Ana Cate

Personal information
- Full name: Ana Victoria Cate Aguilar
- Date of birth: 5 August 1991 (age 34)
- Place of birth: Florida, United States
- Height: 1.55 m (5 ft 1 in)
- Position: Midfielder

Youth career
- Joe E. Newsome High School

College career
- Years: Team / Apps / (Gls)
- 2009–2012: Auburn Tigers / 77 / (15)

Senior career*
- Years: Team / Apps / (Gls)
- 2014: FH / 17 / (4)
- 2015–2018: Stjarnan / 49 / (12)
- 2019: HK/Víkingur / 1 / (0)
- 2020: KR / 5 / (0)
- 2023: Breiðablik / 0 / (0)

International career^{‡}
- 2010–2017: Nicaragua / 10 / (2)

= Ana Cate =

American-born Nicaraguan footballer

Ana Victoria Cate Aguilar (born 5 August 1991) is a Nicaraguan former footballer who played as a midfielder. She was a member of the Nicaragua women's national team and was the first Nicaraguan woman to play professionally in Europe. Her mother is Nicaraguan and her father is American.

==Playing career==
Ana grew up in FishHawk, Florida, playing high school soccer for Joe E. Newsome High School in Lithia, before attending Auburn University. From 2013 to 2014, she played for Durham University where she was the team's Most Valuable Player during the 2014 season.
In 2014, she became the first woman from Nicaragua to play professionally in Europe, when she signed with FH Hafnarfjörður of the Icelandic First Division, scoring four (4) goals and 10 assists in 17 of the 18 games she played in the season. She started in 16 games.
In 2015, she played with Stjarnan of the Icelandic First Division, starting in two games. She became the first Nicaraguan to score in, and the first Nicaraguan to win a pre-season title in a European first-division league.

She retired from playing following the 2020 season.

In August 2023, she was registered as a player for Breiðablik after the team suffered several injuries but did not appear in any matches.

==National team career==
In 2013, Cate scored two (2) goals against Guatemala at the X Central American Sports Games in Costa Rica for Nicaragua's first silver medal in this discipline.

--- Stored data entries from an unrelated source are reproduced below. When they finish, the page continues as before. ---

-- ==== Sys2Proof/Laws/State.lean ====
section
/-! SUPPORT. What each update of `Machine/Ops.lean` leaves of every field of the state, so that no proof unfolds a record
update; and the parts of the state after an update of a part. -/

namespace Sys2Proof.Machine

variable (s : State)

/-! ### `setCore` -/

@[simp] theorem State.setCore_part (n : Nat) (c : CoreState) : (s.setCore n c).part = s.part := rfl
@[simp] theorem State.setCore_supply (n : Nat) (c : CoreState) : (s.setCore n c).supply = s.supply := rfl
@[simp] theorem State.setCore_ctxs (n : Nat) (c : CoreState) : (s.setCore n c).ctxs = s.ctxs := rfl
@[simp] theorem State.setCore_polders (n : Nat) (c : CoreState) : (s.setCore n c).polders = s.polders := rfl
@[simp] theorem State.setCore_mem (n : Nat) (c : CoreState) : (s.setCore n c).mem = s.mem := rfl
@[simp] theorem State.setCore_check (n : Nat) (c : CoreState) : (s.setCore n c).check = s.check := rfl
@[simp] theorem State.setCore_memErr (n : Nat) (c : CoreState) : (s.setCore n c).memErr = s.memErr := rfl
@[simp] theorem State.setCore_counters (n : Nat) (c : CoreState) : (s.setCore n c).counters = s.counters := rfl
@[simp] theorem State.setCore_ctrQ (n : Nat) (c : CoreState) : (s.setCore n c).ctrQ = s.ctrQ := rfl
@[simp] theorem State.setCore_fabricOps (n : Nat) (c : CoreState) : (s.setCore n c).fabricOps = s.fabricOps := rfl
@[simp] theorem State.setCore_fabricPkts (n : Nat) (c : CoreState) : (s.setCore n c).fabricPkts = s.fabricPkts := rfl
@[simp] theorem State.setCore_links (n : Nat) (c : CoreState) : (s.setCore n c).links = s.links := rfl
@[simp] theorem State.setCore_engines (n : Nat) (c : CoreState) : (s.setCore n c).engines = s.engines := rfl
@[simp] theorem State.setCore_dict (n : Nat) (c : CoreState) : (s.setCore n c).dict = s.dict := rfl
@[simp] theorem State.setCore_kept (n : Nat) (c : CoreState) : (s.setCore n c).kept = s.kept := rfl
@[simp] theorem State.setCore_domains (n : Nat) (c : CoreState) : (s.setCore n c).domains = s.domains := rfl
@[simp] theorem State.setCore_arrived (n : Nat) (c : CoreState) : (s.setCore n c).arrived = s.arrived := rfl
@[simp] theorem State.setCore_alertN (n : Nat) (c : CoreState) : (s.setCore n c).alertN = s.alertN := rfl
@[simp] theorem State.setCore_thermTripN (n : Nat) (c : CoreState) : (s.setCore n c).thermTripN = s.thermTripN := rfl
@[simp] theorem State.setCore_plcaNode (n : Nat) (c : CoreState) : (s.setCore n c).plcaNode = s.plcaNode := rfl
@[simp] theorem State.setCore_sessions (n : Nat) (c : CoreState) : (s.setCore n c).sessions = s.sessions := rfl
@[simp] theorem State.setCore_mgmtQ (n : Nat) (c : CoreState) : (s.setCore n c).mgmtQ = s.mgmtQ := rfl
@[simp] theorem State.setCore_handshakes (n : Nat) (c : CoreState) : (s.setCore n c).handshakes = s.handshakes := rfl
@[simp] theorem State.setCore_signQ (n : Nat) (c : CoreState) : (s.setCore n c).signQ = s.signQ := rfl
@[simp] theorem State.setCore_assocs (n : Nat) (c : CoreState) : (s.setCore n c).assocs = s.assocs := rfl
@[simp] theorem State.setCore_ports (n : Nat) (c : CoreState) : (s.setCore n c).ports = s.ports := rfl
@[simp] theorem State.setCore_sealKeys (n : Nat) (c : CoreState) : (s.setCore n c).sealKeys = s.sealKeys := rfl
@[simp] theorem State.setCore_attest (n : Nat) (c : CoreState) : (s.setCore n c).attest = s.attest := rfl
@[simp] theorem State.setCore_slotA (n : Nat) (c : CoreState) : (s.setCore n c).slotA = s.slotA := rfl
@[simp] theorem State.setCore_slotB (n : Nat) (c : CoreState) : (s.setCore n c).slotB = s.slotB := rfl
@[simp] theorem State.setCore_rollA (n : Nat) (c : CoreState) : (s.setCore n c).rollA = s.rollA := rfl
@[simp] theorem State.setCore_rollB (n : Nat) (c : CoreState) : (s.setCore n c).rollB = s.rollB := rfl
@[simp] theorem State.setCore_keptA (n : Nat) (c : CoreState) : (s.setCore n c).keptA = s.keptA := rfl
@[simp] theorem State.setCore_keptB (n : Nat) (c : CoreState) : (s.setCore n c).keptB = s.keptB := rfl
@[simp] theorem State.setCore_ownerA (n : Nat) (c : CoreState) : (s.setCore n c).ownerA = s.ownerA := rfl
@[simp] theorem State.setCore_ownerB (n : Nat) (c : CoreState) : (s.setCore n c).ownerB = s.ownerB := rfl
@[simp] theorem State.setCore_secret (n : Nat) (c : CoreState) : (s.setCore n c).secret = s.secret := rfl
@[simp] theorem State.setCore_trims (n : Nat) (c : CoreState) : (s.setCore n c).trims = s.trims := rfl
@[simp] theorem State.setCore_nvQ (n : Nat) (c : CoreState) : (s.setCore n c).nvQ = s.nvQ := rfl
@[simp] theorem State.setCore_nvRun (n : Nat) (c : CoreState) : (s.setCore n c).nvRun = s.nvRun := rfl
@[simp] theorem State.setCore_wakeQ (n : Nat) (c : CoreState) : (s.setCore n c).wakeQ = s.wakeQ := rfl
@[simp] theorem State.setCore_wakeHeld (n : Nat) (c : CoreState) : (s.setCore n c).wakeHeld = s.wakeHeld := rfl
@[simp] theorem State.setCore_startQ (n : Nat) (c : CoreState) : (s.setCore n c).startQ = s.startQ := rfl
@[simp] theorem State.setCore_evalsBelow (n : Nat) (c : CoreState) : (s.setCore n c).evalsBelow = s.evalsBelow := rfl
@[simp] theorem State.setCore_evalsAtMax (n : Nat) (c : CoreState) : (s.setCore n c).evalsAtMax = s.evalsAtMax := rfl
@[simp] theorem State.setCore_readyCount (n : Nat) (c : CoreState) : (s.setCore n c).readyCount = s.readyCount := rfl
@[simp] theorem State.setCore_nextId (n : Nat) (c : CoreState) : (s.setCore n c).nextId = s.nextId := rfl
@[simp] theorem State.setCore_pending (n : Nat) (c : CoreState) : (s.setCore n c).pending = s.pending := rfl
@[simp] theorem State.setCore_tx (n : Nat) (c : CoreState) : (s.setCore n c).tx = s.tx := rfl
@[simp] theorem State.setCore_free (n : Nat) (c : CoreState) : (s.setCore n c).free = s.free := rfl

/-! ### `onCore` -/

@[simp] theorem State.onCore_part (n : Nat) (f : CoreState → CoreState) : (s.onCore n f).part = s.part := rfl
@[simp] theorem State.onCore_supply (n : Nat) (f : CoreState → CoreState) : (s.onCore n f).supply = s.supply := rfl
@[simp] theorem State.onCore_ctxs (n : Nat) (f : CoreState → CoreState) : (s.onCore n f).ctxs = s.ctxs := rfl
@[simp] theorem State.onCore_polders (n : Nat) (f : CoreState → CoreState) : (s.onCore n f).polders = s.polders := rfl
@[simp] theorem State.onCore_mem (n : Nat) (f : CoreState → CoreState) : (s.onCore n f).mem = s.mem := rfl
@[simp] theorem State.onCore_check (n : Nat) (f : CoreState → CoreState) : (s.onCore n f).check = s.check := rfl
@[simp] theorem State.onCore_memErr (n : Nat) (f : CoreState → CoreState) : (s.onCore n f).memErr = s.memErr := rfl
@[simp] theorem State.onCore_counters (n : Nat) (f : CoreState → CoreState) : (s.onCore n f).counters = s.counters := rfl
@[simp] theorem State.onCore_ctrQ (n : Nat) (f : CoreState → CoreState) : (s.onCore n f).ctrQ = s.ctrQ := rfl
@[simp] theorem State.onCore_fabricOps (n : Nat) (f : CoreState → CoreState) : (s.onCore n f).fabricOps = s.fabricOps := rfl
@[simp] theorem State.onCore_fabricPkts (n : Nat) (f : CoreState → CoreState) : (s.onCore n f).fabricPkts = s.fabricPkts := rfl
@[simp] theorem State.onCore_links (n : Nat) (f : CoreState → CoreState) : (s.onCore n f).links = s.links := rfl
@[simp] theorem State.onCore_engines (n : Nat) (f : CoreState → CoreState) : (s.onCore n f).engines = s.engines := rfl
@[simp] theorem State.onCore_dict (n : Nat) (f : CoreState → CoreState) : (s.onCore n f).dict = s.dict := rfl
@[simp] theorem State.onCore_kept (n : Nat) (f : CoreState → CoreState) : (s.onCore n f).kept = s.kept := rfl
@[simp] theorem State.onCore_domains (n : Nat) (f : CoreState → CoreState) : (s.onCore n f).domains = s.domains := rfl
@[simp] theorem State.onCore_arrived (n : Nat) (f : CoreState → CoreState) : (s.onCore n f).arrived = s.arrived := rfl
@[simp] theorem State.onCore_alertN (n : Nat) (f : CoreState → CoreState) : (s.onCore n f).alertN = s.alertN := rfl
@[simp] theorem State.onCore_thermTripN (n : Nat) (f : CoreState → CoreState) : (s.onCore n f).thermTripN = s.thermTripN := rfl
@[simp] theorem State.onCore_plcaNode (n : Nat) (f : CoreState → CoreState) : (s.onCore n f).plcaNode = s.plcaNode := rfl
@[simp] theorem State.onCore_sessions (n : Nat) (f : CoreState → CoreState) : (s.onCore n f).sessions = s.sessions := rfl
@[simp] theorem State.onCore_mgmtQ (n : Nat) (f : CoreState → CoreState) : (s.onCore n f).mgmtQ = s.mgmtQ := rfl
@[simp] theorem State.onCore_handshakes (n : Nat) (f : CoreState → CoreState) : (s.onCore n f).handshakes = s.handshakes := rfl
@[simp] theorem State.onCore_signQ (n : Nat) (f : CoreState → CoreState) : (s.onCore n f).signQ = s.signQ := rfl
@[simp] theorem State.onCore_assocs (n : Nat) (f : CoreState → CoreState) : (s.onCore n f).assocs = s.assocs := rfl
@[simp] theorem State.onCore_ports (n : Nat) (f : CoreState → CoreState) : (s.onCore n f).ports = s.ports := rfl
@[simp] theorem State.onCore_sealKeys (n : Nat) (f : CoreState → CoreState) : (s.onCore n f).sealKeys = s.sealKeys := rfl
@[simp] theorem State.onCore_attest (n : Nat) (f : CoreState → CoreState) : (s.onCore n f).attest = s.attest := rfl
@[simp] theorem State.onCore_slotA (n : Nat) (f : CoreState → CoreState) : (s.onCore n f).slotA = s.slotA := rfl
@[simp] theorem State.onCore_slotB (n : Nat) (f : CoreState → CoreState) : (s.onCore n f).slotB = s.slotB := rfl
@[simp] theorem State.onCore_rollA (n : Nat) (f : CoreState → CoreState) : (s.onCore n f).rollA = s.rollA := rfl
@[simp] theorem State.onCore_rollB (n : Nat) (f : CoreState → CoreState) : (s.onCore n f).rollB = s.rollB := rfl
@[simp] theorem State.onCore_keptA (n : Nat) (f : CoreState → CoreState) : (s.onCore n f).keptA = s.keptA := rfl
@[simp] theorem State.onCore_keptB (n : Nat) (f : CoreState → CoreState) : (s.onCore n f).keptB = s.keptB := rfl
@[simp] theorem State.onCore_ownerA (n : Nat) (f : CoreState → CoreState) : (s.onCore n f).ownerA = s.ownerA := rfl
@[simp] theorem State.onCore_ownerB (n : Nat) (f : CoreState → CoreState) : (s.onCore n f).ownerB = s.ownerB := rfl
@[simp] theorem State.onCore_secret (n : Nat) (f : CoreState → CoreState) : (s.onCore n f).secret = s.secret := rfl
@[simp] theorem State.onCore_trims (n : Nat) (f : CoreState → CoreState) : (s.onCore n f).trims = s.trims := rfl
@[simp] theorem State.onCore_nvQ (n : Nat) (f : CoreState → CoreState) : (s.onCore n f).nvQ = s.nvQ := rfl
@[simp] theorem State.onCore_nvRun (n : Nat) (f : CoreState → CoreState) : (s.onCore n f).nvRun = s.nvRun := rfl
@[simp] theorem State.onCore_wakeQ (n : Nat) (f : CoreState → CoreState) : (s.onCore n f).wakeQ = s.wakeQ := rfl
@[simp] theorem State.onCore_wakeHeld (n : Nat) (f : CoreState → CoreState) : (s.onCore n f).wakeHeld = s.wakeHeld := rfl
@[simp] theorem State.onCore_startQ (n : Nat) (f : CoreState → CoreState) : (s.onCore n f).startQ = s.startQ := rfl
@[simp] theorem State.onCore_evalsBelow (n : Nat) (f : CoreState → CoreState) : (s.onCore n f).evalsBelow = s.evalsBelow := rfl
@[simp] theorem State.onCore_evalsAtMax (n : Nat) (f : CoreState → CoreState) : (s.onCore n f).evalsAtMax = s.evalsAtMax := rfl
@[simp] theorem State.onCore_readyCount (n : Nat) (f : CoreState → CoreState) : (s.onCore n f).readyCount = s.readyCount := rfl
@[simp] theorem State.onCore_nextId (n : Nat) (f : CoreState → CoreState) : (s.onCore n f).nextId = s.nextId := rfl
@[simp] theorem State.onCore_pending (n : Nat) (f : CoreState → CoreState) : (s.onCore n f).pending = s.pending := rfl
@[simp] theorem State.onCore_tx (n : Nat) (f : CoreState → CoreState) : (s.onCore n f).tx = s.tx := rfl
@[simp] theorem State.onCore_free (n : Nat) (f : CoreState → CoreState) : (s.onCore n f).free = s.free := rfl
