theorem State.doRng_keeps {s₀ : State} {s : State} (h : Keeps s₀ s) (core : ℕ) (k : CoreState) (x : Slot) (rfn : ℕ)
    (f : RFields) :
    Keeps s₀ (State.doRng s core k x rfn f) := by
  unfold State.doRng
  extract_lets x1 x2 x3 x4 x5 x6 x7
  have h1 : Keeps s₀ x1 := by
    unfold x1
    apply State.coreBump_keeps
    with_reducible assumption
  clear_value x1
  clear_value x2
  clear_value x5
  clear_value x6
  clear_value x7
  split
  · apply State.onCore_keeps
    with_reducible assumption
  · unfold x4
    apply State.coreBump_keeps
    unfold x3
    apply State.onCore_keeps
    with_reducible assumption
  · unfold x4
    apply State.coreBump_keeps
    unfold x3
    apply State.onCore_keeps
    with_reducible assumption
  · apply State.tally_keeps
    unfold x4
    apply State.coreBump_keeps
    unfold x3
    apply State.onCore_keeps
    with_reducible assumption
  · apply State.coreBump_keeps
    unfold x3
    apply State.onCore_keeps
    with_reducible assumption
  · apply State.onCore_keeps
    with_reducible assumption
  · apply State.onCore_keeps
    with_reducible assumption

theorem State.doSluice_keeps {s₀ : State} {s : State} (h : Keeps s₀ s) (core : ℕ) (k : CoreState) (x : Slot) (sop : ℕ)
    (f : LFields) (bundle : ℕ) :
    Keeps s₀ (State.doSluice s core k x sop f bundle) := by
  unfold State.doSluice
  split
  · apply State.coreBump_keeps
    apply State.onCore_keeps
    with_reducible assumption
  · apply State.coreBump_keeps
    apply State.coreBump_keeps
    apply State.onCore_keeps
    with_reducible assumption
  · apply State.decide_keeps
    with_reducible assumption
  · apply State.coreBump_keeps
    apply State.onCore_keeps
    with_reducible assumption

theorem State.doCall_keeps {s₀ : State} {s : State} (h : Keeps s₀ s) (core : ℕ) (bundle : ℕ) (f : XFields) :
    Keeps s₀ (State.doCall s core bundle f) := by
  unfold State.doCall
  extract_lets x1 x2 x3
  clear_value x1
  clear_value x2
  have h3 : Keeps s₀ x3 := by
    unfold x3
    split
    · apply State.usedFree_keeps
      with_reducible assumption
    · with_reducible assumption
  clear_value x3
  apply State.onCore_keeps
  with_reducible assumption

By 2014, she was part of the Nicaragua national team at the XXII Central American and Caribbean Games held in Veracruz, Mexico. During the qualifying phase she was declared the Man of the Match in Nicaragua's 1-0 win over the Dominican Republic.

==Coaching career==
Cate served as the strength trainer of Stjarnan from 2017 to 2018 for HK/Víkingur in 2019. In November 2022, she was hired as a strength trainer for Breiðablik. In August 2023, she

==Personal life==
In 2018, Cate joined Soccer Without Borders Nicaragua, an organization that promotes gender equality. She is also a member of Common Goal, an organization through which professional footballers donate a portion of their salary to global social change programs.